О чем они потом говорили, я не знаю, но сержант ушел не попрощавшись, Ладушкин кое-как приладил замок в ванной, а я за это время, оставленная без присмотра, медленно и тщательно собрала в цветочницу землю на балконе, всю ее перелопатив, но ничего интересного больше не обнаружила.
Наконец мы сидим на кухне, пьем чай и пытаемся разыграть что-то вроде допроса. Ладушкин стал обращаться ко мне на “вы”.
— Вы знали, что у вашей тети было множество знакомых, которые ее посещали, проникая в квартиру в отсутствие мужа не совсем традиционным способом? Я киваю.
— Тем самым круг подозреваемых очень расширяется. Очень! Я киваю.
— Ваш дядя догадывался о наличии у своей жены такого количества близких знакомых? Я пожимаю плечами.
— Вы часто встречались с Ханной Латовой? Я отрицательно качаю головой.
— Не были родственно близки? Я не успела покачать головой еще раз — что-то вспомнив, Ладушкин тут же задал другой вопрос:
— Почему ваша бабушка решила предоставить заботу о воспитании детей Латовой именно вам? Я пожимаю плечами.
— Открой рот, — вдруг говорит Ладушкин устало, опять переходя на “ты”.
Послушно открываю рот, но он смотрит не в него, а в глаза.
— Я имел в виду, скажи, наконец, хоть слово! Ничего на ум сразу не приходит, я закрываю рот и пожимаю плечами.
— Что было в посылке?
— Яблоки, — отвечаю сразу, не задумываясь.

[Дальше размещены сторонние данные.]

/-! ## FPKEY (R561, R562) -/

/-- R561: an ACTION outside its list has no condition of its own (R655). -/
def State.fpkeyLegal (s : State) (action : Nat) : Bool :=
  match action with
  | 1 => s.get FP_KEYCFG.TARGET != 0 && !s.flag FP_STATUS.RELREQ
  | 2 => s.flag FP_STATUS.RELREQ && !s.releaseBegun
  | 3 => s.flag FP_CTL.BLLOOP
  | _ => true

/-- R563: FP_STATUS. -/
def State.fpStatus (s : State) : Nat :=
  s.get FP_STATUS.BLPINNED * 2 ^ 11 + s.get FP_STATUS.STUCK * 2 ^ 10 + s.get FP_STATUS.TOUCHED * 2 ^ 9 +
    s.get FP_STATUS.RELREQ * 2 ^ 8 + s.get FP_STATUS.FAULT

def fpkey (op : Op) (s : State) : State :=
  s.issue op 0x3D (unitCost 0x3D) fun s ref =>
    s.judge ref op.ext.isEmpty (op.src == 0 && op.imm9 == 0) true (s.fpkeyLegal op.dst)
      (decide (1 ≤ op.dst) && decide (op.dst ≤ 4)) 0xC0 fun s =>
        if op.dst = 1 then (s.raiseRequest 2).post ref 0x01 0
        else if op.dst = 2 then (s.releaseEnd 3).post ref 0x01 0
        else if op.dst = 3 then s.rebaseline.post ref 0x01 0
        else s.post ref 0x01 s.fpStatus

/-! ## Writes (R15, R561) -/

/-- R15, R556: FP_CTL and FP_BLMAN. -/
def State.baselineManual (s : State) (was : Bool) : State :=
  if s.flag FP_CTL.BLLOOP then
    if was then s
    else (s.set FP_BASE.CNT (clampNat (s.get FP_BLMIN.CNT) (s.get FP_BLMAX.CNT) (s.get FP_BLMAN.CNT))).showDelta
  else
    let s := s.setFp { s.fp with calm := 0 }
    ((s.set FP_BASE.CNT (s.get FP_BLMAN.CNT)).setFlag FP_STATUS.BLPINNED false).showDelta

/-- R561: a write of value `v` to the faceplate's slot at block offset `o`. -/
def fpWrite (w : Writer) (o v m : Nat) (s : State) : Option State :=
  let off := 0x12000 + o
  if 0x100 ≤ o ∧ o < 0x180 then
    if o % 16 = 0 then (s.noteSet ((o - 0x100) / 16)).writeIf (lampSetOk v && bitsOf v 11 5 == 0) w off v m
    else if o % 16 = 4 then
      s.writeIf ((FP_IND_B.PERIOD 0).within v 1 60 && decide ((FP_IND_B.SAVEDUTY 0).of v ≤ 1024)) w off v m
    else s.plainWrite w off v m
  else if o = 0x008 ∨ o = 0x024 then (s.plainWrite w off v m).map (·.baselineManual (s.flag FP_CTL.BLLOOP))
  else if o = 0x00C then s.writeIf (!s.flag FP_STATUS.RELREQ) w off v m
  else if o = 0x010 then s.writeIf (FP_TOUCHTHR.CNT.within v 10 2000) w off v m
  else if o = 0x014 then s.writeIf (FP_ANTITHR.CNT.within v 10 2000) w off v m
  else if o = 0x018 then
    s.writeIf (FP_KEYTIME.TOUCHMIN.within v 60 1000 && FP_KEYTIME.HOLDMAX.within v 1 600) w off v m
  else if o = 0x01C then s.writeIf (decide (FP_BLMIN.CNT.of v ≤ s.get FP_BLMAX.CNT)) w off v m
  else if o = 0x020 then s.writeIf (decide (s.get FP_BLMIN.CNT ≤ FP_BLMAX.CNT.of v)) w off v m
  else s.plainWrite w off v m

/-- R554, R559: step 1 of Pavane. -/
def State.fpFreeze (s : State) : State := s.setFp { s.fp with saving := true }

def execFpindSet (op : Op) (s : State) : Outcome State Fault Refusal := .next (fpind { op with dst := 1 } s)
def execFpindStatus (op : Op) (s : State) : Outcome State Fault Refusal := .next (fpind { op with dst := 2 } s)
def execIndicatorMeasurement (k current pinv : Nat) (s : State) : Outcome State Fault Refusal :=
  .next (indicatorMeasurement k current pinv s)
def execProvingPulse (k current pinv : Nat) (s : State) : Outcome State Fault Refusal :=
  .next (provingPulse k current pinv s)
def execOffStateProbe (k pinv : Nat) (s : State) : Outcome State Fault Refusal := .next (offStateProbe k pinv s)
def execFpkeyRaise (op : Op) (s : State) : Outcome State Fault Refusal := .next (fpkey { op with dst := 1 } s)
def execFpkeyCancel (op : Op) (s : State) : Outcome State Fault Refusal := .next (fpkey { op with dst := 2 } s)
def execFpkeyRebase (op : Op) (s : State) : Outcome State Fault Refusal := .next (fpkey { op with dst := 3 } s)
def execFpkeyStatus (op : Op) (s : State) : Outcome State Fault Refusal := .next (fpkey { op with dst := 4 } s)
def execKeyTouch (sample : Nat) (s : State) : Outcome State Fault Refusal := .next (keyTouch sample s)
def execKeyTouchRelease (sample : Nat) (s : State) : Outcome State Fault Refusal := .next (keyTouchRelease sample s)
def execKeyAntiTouch (sample : Nat) (s : State) : Outcome State Fault Refusal := .next (keyAntiTouch sample s)
def execKeyHeldStuck (sample : Nat) (s : State) : Outcome State Fault Refusal := .next (keyHeldStuck sample s)
def execBaselineUpdate (samples : List Nat) (s : State) : Outcome State Fault Refusal :=
  .next (baselineUpdate samples s)
def execFeedbackSteadyTimeout (s : State) : Outcome State Fault Refusal := .next (feedbackSteadyTimeout s)
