-- ==== Sys2Proof/Machine/SideBand.lean ====
section
/-! DEFINITION. The heartbeat, stewardship and the registers of the side-band block (R573 to R580). -/

namespace Sys2Proof.Machine

open Reg Host

def State.setSb (s : State) (x : SideBand) : State := { s with sb := x }

/-! ## The heartbeat (R574) -/

def hbUnarmed : Nat := 0
def hbAlive : Nat := 1
def hbLapsed : Nat := 2
def hbOff : Nat := 3

def State.heartbeat (s : State) : Nat := s.get SB_STATUS.HB

/-- R574: what SB_HBAGE reads, in ms, held. -/
def State.hbAge (s : State) : Nat :=
  min (s.get SB_HBAGE.MS + (s.clock - s.sb.ageFrom) / 100000) 0xFFFFFF

/-- SB_HBAGE takes `ms`. -/
def State.setAge (s : State) (ms : Nat) : State :=
  (s.set SB_HBAGE.MS (min ms 0xFFFFFF)).setSb { s.sb with ageFrom := s.clock }

/-- R574: a beat. -/
def State.beat (s : State) : State :=
  let age := s.hbAge
  let hb := s.heartbeat
  let s := s.setAge 0
  if hb = hbUnarmed then s.set SB_STATUS.HB hbAlive
  else if hb = hbLapsed then (s.set SB_STATUS.HB hbAlive).raise 0x982 age (s.get SB_STATUS.STEWARD) 0
  else s

/-- R574, R578: SB_HBEAT is the main host's alone. -/
def beatWrite (w : Writer) (s : State) : Option State := if w = Writer.host then some s.beat else none

/-- R574: by the time clock, when HB lapses: SB_HBAGE at 2 × PERIOD, or the end of the boot interval. -/
def State.lapseAt (s : State) : Nat :=
  if s.heartbeat = hbAlive then s.sb.ageFrom + 100000 * (2 * s.get SB_HBCFG.PERIOD - s.get SB_HBAGE.MS)
  else s.sb.bootFrom + 100000000 * s.get SB_HBBOOT.S

/-- R574: SB_HBAGE has reached 2 × PERIOD, or, in UNARMED, the boot interval has run out. -/
def heartbeatLapse (s : State) : State :=
  let hb := s.heartbeat
  if (hb = hbAlive ∨ (hb = hbUnarmed ∧ s.get SB_HBBOOT.S ≠ 0)) ∧ s.due s.lapseAt = true then
    let s := s.passTo s.lapseAt
    let least := if hb = hbAlive then 2 * s.get SB_HBCFG.PERIOD else 0
    let s := ((s.setAge (max s.hbAge least)).set SB_STATUS.HB hbLapsed).add SB_LAPSES.COUNT 1
    s.raise 0x981 hb (s.get SB_HBAGE.MS) (s.get SB_LAPSES.COUNT)
  else s

/-- R574: HB follows a write of SB_HBCFG.EN. -/
def State.hbEnable (s : State) (en : Bool) : State :=
  if en then
    if s.heartbeat = hbOff then (s.set SB_STATUS.HB hbUnarmed).setSb { s.sb with bootFrom := s.clock } else s
  else s.set SB_STATUS.HB hbOff

/-- R9, R578: a write of SB_HBCFG by the main host. A PERIOD outside 1 to 10,000 is ignored. -/
def hbcfgWrite (w : Writer) (v m : Nat) (s : State) : Option State :=
  (s.writeWhere (fun f => decide (w = Writer.host) && (f.key != SB_HBCFG.PERIOD.key || f.within v 1 10000)) w
    0x13010 v m).map (·.hbEnable (bitOf v 23))

/-- R574, R577: the core rail starts. -/
def State.hbCoreStart (s : State) : State :=
  let s := (s.set SB_STATUS.HB (if s.flag SB_HBCFG.EN then hbUnarmed else hbOff)).setSb { s.sb with bootFrom := s.clock }
  ((s.setAge 0).set SB_STATUS.STEWARD 0).set SB_STATUS.CAUSE 0

/-- R577: the core rail stops. -/
def State.stewardAlone (s : State) : State := s.when s.steward (·.set SB_STATUS.CAUSE 2)

/-! ## Stewardship (R575 to R577) -/

/-- R575, R76: TAKE; ring 15 passes at the next tick edge unless the side-band owns it already. -/
def takeWrite (w : Writer) (s : State) : Option State :=
  if w = Writer.sideBand ∧ s.heartbeat = hbLapsed ∧ s.steward = false then
    let s := (s.set SB_STATUS.STEWARD 1).set SB_STATUS.CAUSE 1
    let s := s.raise 0x983 1 1 (s.get (QU_HEAD.HEAD 15))
    some { s with ring15 := { s.ring15 with seize := s.coreUp && !s.sideBandOwns15 } }
  else none

/-- R577: RELEASE. -/
def releaseWrite (w : Writer) (s : State) : Option State :=
  if w = Writer.sideBand ∧ s.steward = true ∧ s.flag QU_R15CTL.SEIZED = false then
    let s := (s.set SB_STATUS.STEWARD 0).set SB_STATUS.CAUSE 0
    some (s.raise 0x983 0 0 (s.get (QU_HEAD.HEAD 15)))
  else none

/-- R9, R578: a write of SB_STEWCTL: a violation where neither field is writable by `w` now. -/
def stewctlWrite (w : Writer) (v : Nat) (s : State) : Option State :=
  match takeWrite w s, releaseWrite w s with
  | none, none => none
  | some t, _ => some (if SB_STEWCTL.TAKE.of v = 1 then t else s)
  | _, some t => some (if SB_STEWCTL.RELEASE.of v = 1 then t else s)

/-- R578: a write of value `v` to the side-band block's slot at block offset `o`. -/
def sbWrite (w : Writer) (o v m : Nat) (s : State) : Option State :=
  let off := 0x13000 + o
  if o = 0x008 then stewctlWrite w (v &&& m) s
  else if o = 0x00C then
    if w = Writer.host then if bitOf (v &&& m) 0 then beatWrite w s else some s else none
  else if o = 0x010 then hbcfgWrite w v m s
  else if o = 0x014 then s.writeIf (decide (w = Writer.host) && SB_HBBOOT.S.within v 0 600) w off v m
  else s.plainWrite w off v m

def execHeartbeatBeat (w : Writer) (s : State) : Outcome State Fault Refusal :=
  .next (s.rowWrite w 0x1300C (beatWrite w s))
def execHeartbeatLapse (s : State) : Outcome State Fault Refusal := .next (heartbeatLapse s)
def execHeartbeatEnableWrite (w : Writer) (en : Bool) (s : State) : Outcome State Fault Refusal :=
  .next (s.rowWrite w 0x13010 (hbcfgWrite w (boolNat en * 2 ^ 23 + s.get SB_HBCFG.PERIOD) (2 ^ 24 - 1) s))
def execStewardTake (w : Writer) (s : State) : Outcome State Fault Refusal :=
  .next (s.rowWrite w 0x13008 (stewctlWrite w 1 s))
def execStewardRelease (w : Writer) (s : State) : Outcome State Fault Refusal :=
  .next (s.rowWrite w 0x13008 (stewctlWrite w 2 s))

end Sys2Proof.Machine
end

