-- ==== Sys2Proof/Machine/Dispatch.lean ====
section
/-! DEFINITION. One arm per command: a direct call of its meaning, or a rejection by name. -/

namespace Sys2Proof.Machine

open Host
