-- ==== Sys2Proof/Safety.lean ====
section
/-! DEFINITION. The terms the statements use: a command that completes, what a command leaves alone, the
canonical form of every memory, and a ring that may issue. -/

namespace Sys2Proof.Machine

open Reg

/-- The command completes: `exec` answers a next state, of which `Q` holds. -/
def Completes (c : Instr) (s : State) (Q : State → Prop) : Prop := ∃ t, exec c s = .next t ∧ Q t

/-- Whenever the command answers a next state, `Q` holds of it. -/
def Whenever (c : Instr) (s : State) (Q : State → Prop) : Prop := ∀ t, exec c s = .next t → Q t

/-! ## Frames -/

/-- Every register field but those with a key in `keys` is unchanged. -/
def KeepsFields (keys : List Nat) (s t : State) : Prop := ∀ g : Field, g.key ∉ keys → t.get g = s.get g

/-- Every register field outside the blocks `blocks` of the register map is unchanged. -/
def KeepsBlocks (blocks : List Nat) (s t : State) : Prop :=
  ∀ g : Field, g.lo < 32 → g.off / 0x1000 ∉ blocks → t.get g = s.get g

/-- Every memory of the block is unchanged: the aperture's, the program store and the DRAM. -/
def KeepsMemory (s t : State) : Prop :=
  (∀ off, t.slot off = s.slot off) ∧ t.store = s.store ∧ ∀ a, t.hp.dram.byte a = s.hp.dram.byte a

/-- Everything but the registers and what the rings hold is unchanged. -/
def KeepsUnits (s t : State) : Prop := { t with regs := s.regs, rings := s.rings, cycles := s.cycles } = s

/-! ## Memory -/

/-- The canonical form of every memory the block holds: the aperture's slots, the program store, the
DRAM and its check bytes. -/
def Memory.wf (s : State) : Bool :=
  sparseWf (fun _ => 0) s.slots && sparseWf (fun _ => 0) s.store && s.hp.dram.wf

/-! ## Rings -/

/-- R71, R82: a queue-mode ring that may issue its next instruction now, and whose queue has a free
entry. -/
def RingOpen (s : State) (r : Nat) : Prop :=
  s.ringReady r = true ∧ s.resident r = false ∧ (s.ring r).run = none ∧ 0 < s.cqFree (s.cqOf r)

/-- R71, R113: ring `r` has moved on by `n` words, in its submission area or in its program. -/
def MovedOn (r n : Nat) (s t : State) : Prop :=
  if s.resident r then (t.ring r).pc = (s.ring r).pc + n
  else t.get (QU_HEAD.HEAD r) = (s.get (QU_HEAD.HEAD r) + n) % 2 ^ 24

/-- R79, R80: the one new entry of ring `r`'s queue is that of the instruction at its head, with opcode
`opcode`, status `status` and result `result`. -/
def Posted (r opcode status result : Nat) (s t : State) : Prop :=
  let m := s.cqOf r
  t.get (QU_CQTAIL.TAIL m) = (s.get (QU_CQTAIL.TAIL m) + 1) % 2 ^ 24 ∧
    t.slot (s.entryBase m) = (⟨r, s.get (QU_HEAD.HEAD r), false, opcode, m⟩ : OpRef).word0 status % 2 ^ 24 ∧
    t.slot (s.entryBase m + 4) = s.get (QU_HEAD.HEAD r) % 2 ^ 24 ∧
    t.slot (s.entryBase m + 8) = result % 2 ^ 24

/-- R79, R80: the completion that `ref` awaits is the next entry of its queue, with `status` and `result`. -/
def Done (ref : OpRef) (status result : Nat) (s t : State) : Prop :=
  t.slot (s.entryBase ref.q) = ref.word0 status % 2 ^ 24 ∧ t.slot (s.entryBase ref.q + 4) = ref.word1 % 2 ^ 24 ∧
    t.slot (s.entryBase ref.q + 8) = result % 2 ^ 24

/-- R67: words into ring `r`'s submission area from position `p` on. -/
def State.submit (s : State) (r p : Nat) : List Nat → State
  | [] => s
  | w :: ws => (s.setSlot (0x40000 + r * 0x4000 + 4 * (p % 4096)) w).submit r (p + 1) ws

end Sys2Proof.Machine
end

— А в той, которую принесла вчера бывшая жена Латова?
— Яблоки.
Не спуская с меня глаз, Ладушкин вдруг протягивает руку и берет трубку телефона со стены. Набирает номер, а я ругаю себя на чем свет стоит, что не догадалась позвонить бабушке, пока он занимался замком. Он дождался, пока там снимут трубку, представился. Кто взял, дедушка или бабушка? Хорошо бы дедушка, он ничего не знает про посылку! Хорошо бы бабушка ушла на станцию в магазин или на клумбу. Когда она сидит на клумбе, обрабатывая розы, она неприкосновенна, на телефон не реагирует, ни с кем не разговаривает. Не повезло. Устав от переживаний, я тупо отмечаю накатившее на меня равнодушие.
— Значит, яблоки? — Инспектор задумывается и расправляет шнур телефона. — А скажите, пожалуйста, Изольда Францевна, кто вам прислал эти яблоки? Что? Сейчас посмотрите? Я подожду, не вешайте трубку. Я? Я в квартире вашей дочери Ханны беседую с Ингой Викторовной. Да, она знает, что в посылке были яблоки.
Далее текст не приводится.